Canadian filmmaker and screenwriter

Gavin Heffernan (born April 2, 1980) is a Canadian filmmaker, photographer, and producer. He co-wrote the psychological horror film The Taking of Deborah Logan (2014) and Paranormal Activity: The Ghost Dimension (2015) with writing partner Adam Robitel. Also known for directing experimental visual works, primarily timelapse, featured in the Rolling Stones' 2015 Zip Code Tour as well as their 2016 Desert Trip shows. Heffernan also contributed visuals to Pink Floyd's Roger Waters' 2016 concerts, Paul Simon's 2018 Homeward Bound Farewell Tour, and John Mayer's 2022 Sob Rock tour.

==Early life==
Gavin Heffernan was born on April 2, 1980, in Oakville, Ontario.
He is an alumnus of McGill University and the American Film Institute. While attending McGill, Gavin wrote, directed, and starred in the feature film Expiration (2003). Though budgeted at a meagre $10,000, the film was awarded the Grand Jury Prize at the 2004 Canadian Filmmakers' Festival, received a 76% critic score on Rotten Tomatoes, and acclaim from publications Variety, and Ain't it Cool News.

==Career==
His unconventional anti-war documentary Grand Wheel (2008) premiered at SXSW and played more than fifty film festivals in twenty countries. His 2010 collection of experimental shorts about the fall of man titled "Devolution" premiered at the Florida Film Festival and won an Audience Award at the 2010 HollyShorts Film Festival. The sci-fi follow-up "Devolution: Reckoning" premiered at the 2011 Festival du Nouveau Cinema in Montreal. In October 2011, Heffernan was attached to co-write the screen adaptation of Ray Manzarek's The Poet in Exile, a novel exploring the notion that Jim Morrison of the Doors staged his death in 1971.

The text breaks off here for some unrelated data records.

-- ==== Sys2Proof/Config.lean ====
section
/-! DEFINITION. What an implementation fixes (`00_scope.md` R8, as plain data that a state carries and
no step changes) and the free values of the model (opaque constants: nothing can evaluate them). -/

namespace Sys2Proof

/-- `MAXVL`, the width of a vector register (R8, D1). -/
inductive VectorWidth where
  | w128 | w256 | w512
deriving DecidableEq, Repr

/-- The width in bits. -/
def VectorWidth.bits : VectorWidth → Nat
  | .w128 => 128
  | .w256 => 256
  | .w512 => 512

/-- `KW`, the width of an opmask register (R8, R22, D5). -/
inductive MaskWidth where
  | w16 | w64
deriving DecidableEq, Repr

/-- The width in bits. -/
def MaskWidth.bits : MaskWidth → Nat
  | .w16 => 16
  | .w64 => 64

/-- How many bits of a linear address are implemented (R44: "48 or 57"). -/
inductive LinearWidth where
  | w48 | w57
deriving DecidableEq, Repr

/-- `MASKED_FAULT_SUPPRESSION` (R8, R55, D15). -/
inductive MaskedFaults where
  /-- A masked-off memory form makes no access. -/
  | suppressed
  /-- A masked-off memory form whose operand is not readable may fault or may complete. -/
  | mayFault
deriving DecidableEq, Repr

/-- `PREFIXES_ADMITTED` (R8, R69, D19). -/
inductive PrefixPolicy where
  /-- The decoder refuses a sequence that begins with a legacy prefix. -/
  | none
  /-- Segment overrides and 67H are admitted, with the effects of R59. -/
  | segmentAndAddressSize
deriving DecidableEq, Repr

/-- The parameter `fmsub32` (R8, R125, D13): the arithmetic function. -/
inductive Arithmetic where
  /-- The default body, `40_numerics.md` R104 to R121 (`Machine.fmsub32`). -/
  | reference
  /-- Any other function an implementation gives, uninterpreted (`Config.givenFmsub32`; log 26). -/
  | given (n : Nat)
deriving DecidableEq, Repr

/-- The implementation parameters of R8 and the read-only properties of the processor of R37 and R40.
(`MODE`, `OS_AVX_ENABLED`, `OS_AVX512_ENABLED` and `AC_ENABLED` are computed from the control registers
that State holds, R36; `NVREG_VEX` and `NVREG_EVEX` are the widths of the register numbers, R73, R76.) -/
structure Config where
  maxvl : VectorWidth
  kw : MaskWidth
  linear : LinearWidth
  maskedFaults : MaskedFaults
  prefixes : PrefixPolicy
  fmsub32 : Arithmetic
  /-- CPUID.(EAX=01H):ECX, whose bit 12 is the flag `FMA` (R37). -/
  cpuid1Ecx : Word32
  /-- CPUID.(EAX=07H,ECX=0):EBX, whose bit 16 is the flag `AVX512F` (R37). -/
  cpuid7Ebx : Word32
  /-- The processor signature that RDX holds after RESET (R40). -/
  signature : Word32
deriving DecidableEq, Repr

/-- The defaults of R8. `linear` and `signature` have no default in the spec: assumption log 4 and 3. The
bits of the two CPUID words other than `FMA` (12) and `AVX512F` (16) have no value in the spec either
(R2, R37): that they are 0 here is a DESIGN CHOICE, log 27. -/
def Config.default : Config where
  maxvl := .w512
  kw := .w64
  linear := .w48
  maskedFaults := .mayFault
  prefixes := .none
  fmsub32 := .reference
  cpuid1Ecx := 0x00001000#32
  cpuid7Ebx := 0x00010000#32
  signature := 0x000806F0#32

/-- FREE VALUE (log 10). Whether a masked-off memory form whose operand is not readable faults, under
`MaskedFaults.mayFault` (R55, R140); applied to the state's draw counter. -/
opaque Config.freeMaskedFault : Nat → Bool

/-- FREE VALUE (log 11). Which further MXCSR flags accompany the flag of the trapping exception (R147);
applied to the state's draw counter. -/
opaque Config.freeTrapFlags : Nat → BitVec 6

/-- FREE VALUE (log 12). Which of two segment overrides that are both present, FS (64H) and GS (65H),
gives the segment base: true for GS; applied to the state's draw counter. -/
opaque Config.freeSegmentIsGs : Nat → Bool

end Sys2Proof
end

Heffernan's timelapse art has been featured in Leonardo DiCaprio's Ice on Fire global warming doc for HBO, Virgin America flights, BBC Earth, Bravo's first scripted show Girlfriends' Guide to Divorce, and many other press and TV outlets including The New York Times, CNN, Time, National Geographic, CBS News, and Wired. Borrego Springs, California, named their 2014 town festival after Heffernan's "Borrego Stardance" astro timelapse and October 25 was subsequently named "Gavin Heffernan Day" in San Diego County by Senator Joel Anderson.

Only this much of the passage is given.